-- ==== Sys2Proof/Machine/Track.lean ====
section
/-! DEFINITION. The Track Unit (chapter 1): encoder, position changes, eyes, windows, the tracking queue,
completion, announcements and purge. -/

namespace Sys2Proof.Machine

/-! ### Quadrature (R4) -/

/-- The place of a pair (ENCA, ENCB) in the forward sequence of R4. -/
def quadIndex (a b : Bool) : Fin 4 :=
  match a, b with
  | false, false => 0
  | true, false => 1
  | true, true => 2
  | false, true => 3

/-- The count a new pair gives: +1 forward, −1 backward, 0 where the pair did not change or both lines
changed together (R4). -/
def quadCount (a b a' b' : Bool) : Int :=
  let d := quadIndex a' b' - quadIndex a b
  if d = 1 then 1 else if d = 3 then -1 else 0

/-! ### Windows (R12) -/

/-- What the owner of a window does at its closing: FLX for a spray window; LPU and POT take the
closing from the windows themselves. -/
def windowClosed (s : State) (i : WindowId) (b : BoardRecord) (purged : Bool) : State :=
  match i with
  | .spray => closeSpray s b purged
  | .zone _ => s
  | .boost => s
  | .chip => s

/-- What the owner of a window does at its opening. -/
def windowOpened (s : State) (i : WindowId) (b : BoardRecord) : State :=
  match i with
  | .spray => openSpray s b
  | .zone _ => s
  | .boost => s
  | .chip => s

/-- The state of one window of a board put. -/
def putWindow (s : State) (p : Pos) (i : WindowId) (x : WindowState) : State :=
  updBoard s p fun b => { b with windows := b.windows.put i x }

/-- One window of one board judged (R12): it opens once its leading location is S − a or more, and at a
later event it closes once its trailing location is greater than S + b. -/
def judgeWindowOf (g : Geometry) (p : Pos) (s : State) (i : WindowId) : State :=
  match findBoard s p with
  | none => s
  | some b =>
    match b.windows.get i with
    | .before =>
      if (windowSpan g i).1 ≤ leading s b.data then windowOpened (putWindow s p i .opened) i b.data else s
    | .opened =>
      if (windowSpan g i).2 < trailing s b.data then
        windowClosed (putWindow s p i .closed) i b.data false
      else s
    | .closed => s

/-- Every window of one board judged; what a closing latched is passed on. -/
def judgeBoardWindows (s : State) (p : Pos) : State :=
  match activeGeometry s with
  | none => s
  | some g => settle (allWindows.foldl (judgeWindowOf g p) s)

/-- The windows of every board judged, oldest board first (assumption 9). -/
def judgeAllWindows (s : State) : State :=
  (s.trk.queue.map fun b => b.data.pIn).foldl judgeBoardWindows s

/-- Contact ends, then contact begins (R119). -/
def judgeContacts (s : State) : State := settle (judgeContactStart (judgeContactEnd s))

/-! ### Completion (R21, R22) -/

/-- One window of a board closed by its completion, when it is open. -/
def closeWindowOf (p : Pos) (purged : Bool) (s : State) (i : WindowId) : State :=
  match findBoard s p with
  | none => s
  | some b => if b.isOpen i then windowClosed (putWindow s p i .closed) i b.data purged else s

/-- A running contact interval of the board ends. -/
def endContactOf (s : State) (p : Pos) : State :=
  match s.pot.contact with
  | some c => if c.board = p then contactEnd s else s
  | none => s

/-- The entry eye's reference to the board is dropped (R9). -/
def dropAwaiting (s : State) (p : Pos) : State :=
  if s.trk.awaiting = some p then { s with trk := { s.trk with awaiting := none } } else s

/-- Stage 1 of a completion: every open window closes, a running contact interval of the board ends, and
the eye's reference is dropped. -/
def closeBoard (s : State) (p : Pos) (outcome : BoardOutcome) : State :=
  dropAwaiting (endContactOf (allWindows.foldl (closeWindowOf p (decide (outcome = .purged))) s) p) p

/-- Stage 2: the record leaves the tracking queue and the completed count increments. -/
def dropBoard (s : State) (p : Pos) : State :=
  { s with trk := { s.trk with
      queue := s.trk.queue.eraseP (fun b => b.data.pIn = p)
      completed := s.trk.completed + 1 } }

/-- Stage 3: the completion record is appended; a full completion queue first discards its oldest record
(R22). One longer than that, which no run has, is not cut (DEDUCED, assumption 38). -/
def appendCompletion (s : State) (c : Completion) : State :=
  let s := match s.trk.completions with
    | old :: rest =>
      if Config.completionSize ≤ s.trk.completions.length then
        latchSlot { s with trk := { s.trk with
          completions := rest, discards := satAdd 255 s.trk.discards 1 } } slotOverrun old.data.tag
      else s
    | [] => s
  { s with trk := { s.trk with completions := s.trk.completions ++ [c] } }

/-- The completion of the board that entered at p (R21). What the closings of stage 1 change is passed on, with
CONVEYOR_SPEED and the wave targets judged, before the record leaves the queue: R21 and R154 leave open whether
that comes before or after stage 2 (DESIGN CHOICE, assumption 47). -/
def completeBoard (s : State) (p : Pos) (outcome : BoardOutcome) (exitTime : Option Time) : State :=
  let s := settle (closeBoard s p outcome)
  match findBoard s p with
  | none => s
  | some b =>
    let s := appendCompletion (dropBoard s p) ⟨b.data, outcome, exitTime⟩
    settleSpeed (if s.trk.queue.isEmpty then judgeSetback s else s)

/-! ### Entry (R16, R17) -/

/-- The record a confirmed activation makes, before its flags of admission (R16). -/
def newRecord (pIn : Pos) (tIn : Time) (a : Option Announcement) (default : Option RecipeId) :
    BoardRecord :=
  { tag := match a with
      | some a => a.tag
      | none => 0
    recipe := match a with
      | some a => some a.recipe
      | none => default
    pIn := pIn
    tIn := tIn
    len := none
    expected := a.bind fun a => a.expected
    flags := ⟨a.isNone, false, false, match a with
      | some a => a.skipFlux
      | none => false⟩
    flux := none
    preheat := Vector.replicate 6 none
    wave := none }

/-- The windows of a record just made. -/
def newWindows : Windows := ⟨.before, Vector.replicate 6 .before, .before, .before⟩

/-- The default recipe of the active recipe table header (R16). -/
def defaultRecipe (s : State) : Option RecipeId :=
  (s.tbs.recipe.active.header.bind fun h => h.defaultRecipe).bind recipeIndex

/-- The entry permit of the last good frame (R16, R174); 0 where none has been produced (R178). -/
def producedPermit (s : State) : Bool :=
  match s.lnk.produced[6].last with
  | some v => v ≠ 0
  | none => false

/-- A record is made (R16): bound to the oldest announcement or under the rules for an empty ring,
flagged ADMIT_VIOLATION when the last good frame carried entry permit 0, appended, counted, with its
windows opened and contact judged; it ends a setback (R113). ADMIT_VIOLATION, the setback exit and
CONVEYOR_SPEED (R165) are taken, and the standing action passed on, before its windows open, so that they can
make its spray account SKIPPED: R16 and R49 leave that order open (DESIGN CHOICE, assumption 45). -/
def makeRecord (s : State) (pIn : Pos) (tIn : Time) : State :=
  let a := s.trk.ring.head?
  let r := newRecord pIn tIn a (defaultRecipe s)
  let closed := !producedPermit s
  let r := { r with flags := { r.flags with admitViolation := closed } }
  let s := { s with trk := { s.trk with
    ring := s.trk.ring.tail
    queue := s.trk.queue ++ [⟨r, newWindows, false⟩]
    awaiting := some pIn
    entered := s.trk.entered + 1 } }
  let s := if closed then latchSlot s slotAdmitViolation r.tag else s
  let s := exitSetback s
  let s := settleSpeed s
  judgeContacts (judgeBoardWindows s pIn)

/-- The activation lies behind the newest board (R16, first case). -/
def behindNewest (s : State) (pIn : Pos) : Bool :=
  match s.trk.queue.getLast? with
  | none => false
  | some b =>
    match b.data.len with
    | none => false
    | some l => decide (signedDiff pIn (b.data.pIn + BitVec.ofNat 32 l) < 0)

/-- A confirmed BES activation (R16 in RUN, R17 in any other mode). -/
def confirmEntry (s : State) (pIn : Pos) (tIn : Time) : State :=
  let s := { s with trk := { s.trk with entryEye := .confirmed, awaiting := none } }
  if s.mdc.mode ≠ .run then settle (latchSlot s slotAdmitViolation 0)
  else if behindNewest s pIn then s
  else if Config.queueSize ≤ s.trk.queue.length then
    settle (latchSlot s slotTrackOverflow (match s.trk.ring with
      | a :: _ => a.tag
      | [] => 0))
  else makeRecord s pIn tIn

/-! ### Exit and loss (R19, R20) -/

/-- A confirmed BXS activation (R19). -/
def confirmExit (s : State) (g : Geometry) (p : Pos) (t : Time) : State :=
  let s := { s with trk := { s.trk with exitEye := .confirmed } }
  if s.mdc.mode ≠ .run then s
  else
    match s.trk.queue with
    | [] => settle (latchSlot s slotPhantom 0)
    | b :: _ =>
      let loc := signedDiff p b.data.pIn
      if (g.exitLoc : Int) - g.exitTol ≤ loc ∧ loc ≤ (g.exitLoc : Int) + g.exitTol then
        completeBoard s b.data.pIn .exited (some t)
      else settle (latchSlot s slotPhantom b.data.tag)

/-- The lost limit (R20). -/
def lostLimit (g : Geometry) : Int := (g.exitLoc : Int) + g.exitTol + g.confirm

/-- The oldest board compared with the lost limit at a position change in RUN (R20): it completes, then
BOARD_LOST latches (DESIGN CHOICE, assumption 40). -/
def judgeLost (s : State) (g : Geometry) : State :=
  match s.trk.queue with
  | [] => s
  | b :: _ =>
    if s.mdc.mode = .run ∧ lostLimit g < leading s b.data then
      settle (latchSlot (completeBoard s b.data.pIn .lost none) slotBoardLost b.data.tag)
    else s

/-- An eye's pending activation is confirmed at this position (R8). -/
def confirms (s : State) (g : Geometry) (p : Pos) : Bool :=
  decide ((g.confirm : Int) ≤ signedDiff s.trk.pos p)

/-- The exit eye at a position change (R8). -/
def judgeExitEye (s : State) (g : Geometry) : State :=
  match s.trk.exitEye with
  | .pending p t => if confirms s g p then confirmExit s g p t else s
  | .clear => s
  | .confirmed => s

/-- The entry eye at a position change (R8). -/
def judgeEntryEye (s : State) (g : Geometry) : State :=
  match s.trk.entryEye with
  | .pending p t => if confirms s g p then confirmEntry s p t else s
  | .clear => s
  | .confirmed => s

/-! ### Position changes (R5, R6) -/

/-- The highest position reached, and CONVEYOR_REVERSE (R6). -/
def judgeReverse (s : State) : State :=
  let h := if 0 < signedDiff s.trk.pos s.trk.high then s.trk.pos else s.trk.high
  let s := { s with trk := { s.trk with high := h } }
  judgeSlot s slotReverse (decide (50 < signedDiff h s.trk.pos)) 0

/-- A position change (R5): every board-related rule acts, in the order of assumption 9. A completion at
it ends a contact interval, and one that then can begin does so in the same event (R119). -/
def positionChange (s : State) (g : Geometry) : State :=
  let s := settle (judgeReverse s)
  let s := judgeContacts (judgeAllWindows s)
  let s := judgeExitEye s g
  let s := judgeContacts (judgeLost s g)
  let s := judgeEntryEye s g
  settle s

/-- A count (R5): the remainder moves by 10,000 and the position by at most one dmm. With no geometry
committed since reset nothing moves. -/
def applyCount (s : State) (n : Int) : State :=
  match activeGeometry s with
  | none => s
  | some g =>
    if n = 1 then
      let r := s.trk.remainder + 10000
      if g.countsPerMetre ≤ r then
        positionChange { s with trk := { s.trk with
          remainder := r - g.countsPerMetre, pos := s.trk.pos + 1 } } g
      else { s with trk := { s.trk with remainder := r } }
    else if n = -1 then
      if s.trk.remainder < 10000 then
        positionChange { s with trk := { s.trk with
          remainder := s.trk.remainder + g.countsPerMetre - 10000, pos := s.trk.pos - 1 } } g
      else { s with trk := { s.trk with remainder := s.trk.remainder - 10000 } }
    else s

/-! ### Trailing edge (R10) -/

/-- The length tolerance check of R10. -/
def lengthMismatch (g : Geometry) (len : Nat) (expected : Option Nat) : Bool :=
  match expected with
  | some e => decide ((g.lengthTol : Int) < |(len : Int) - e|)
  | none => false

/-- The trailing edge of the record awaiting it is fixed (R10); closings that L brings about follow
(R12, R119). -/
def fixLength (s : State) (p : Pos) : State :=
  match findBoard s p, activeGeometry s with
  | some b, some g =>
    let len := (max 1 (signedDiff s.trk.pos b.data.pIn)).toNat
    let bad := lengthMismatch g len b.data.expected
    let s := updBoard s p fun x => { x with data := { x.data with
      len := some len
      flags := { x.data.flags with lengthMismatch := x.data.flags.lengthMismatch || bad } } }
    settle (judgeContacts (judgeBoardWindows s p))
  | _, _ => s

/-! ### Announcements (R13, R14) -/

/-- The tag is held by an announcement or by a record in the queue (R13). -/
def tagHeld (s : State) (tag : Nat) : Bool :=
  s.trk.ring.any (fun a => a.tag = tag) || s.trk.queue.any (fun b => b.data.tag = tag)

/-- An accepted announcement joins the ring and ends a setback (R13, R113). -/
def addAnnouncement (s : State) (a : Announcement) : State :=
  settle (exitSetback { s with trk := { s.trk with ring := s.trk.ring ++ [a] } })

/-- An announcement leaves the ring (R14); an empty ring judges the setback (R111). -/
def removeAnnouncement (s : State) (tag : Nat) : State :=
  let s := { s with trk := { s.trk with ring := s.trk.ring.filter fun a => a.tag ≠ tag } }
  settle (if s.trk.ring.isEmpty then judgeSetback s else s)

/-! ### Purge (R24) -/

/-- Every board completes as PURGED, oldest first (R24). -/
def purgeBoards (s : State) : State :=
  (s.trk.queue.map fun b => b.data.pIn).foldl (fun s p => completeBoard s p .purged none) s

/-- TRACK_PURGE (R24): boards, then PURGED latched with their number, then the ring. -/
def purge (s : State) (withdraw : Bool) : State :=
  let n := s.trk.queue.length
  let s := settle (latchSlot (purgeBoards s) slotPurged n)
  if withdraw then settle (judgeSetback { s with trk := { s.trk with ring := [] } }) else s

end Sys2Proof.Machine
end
——————
_What is needed_: Each line above where the word "before" occurs should be copied out.

_Output for this task_:
    | .before =>
CONVEYOR_SPEED and the wave targets judged, before the record leaves the queue: R21 and R154 leave open whether
that comes before or after stage 2 (DESIGN CHOICE, assumption 47). -/
/-- The record a confirmed activation makes, before its flags of admission (R16). -/
def newWindows : Windows := ⟨.before, Vector.replicate 6 .before, .before, .before⟩
CONVEYOR_SPEED (R165) are taken, and the standing action passed on, before its windows open, so that they can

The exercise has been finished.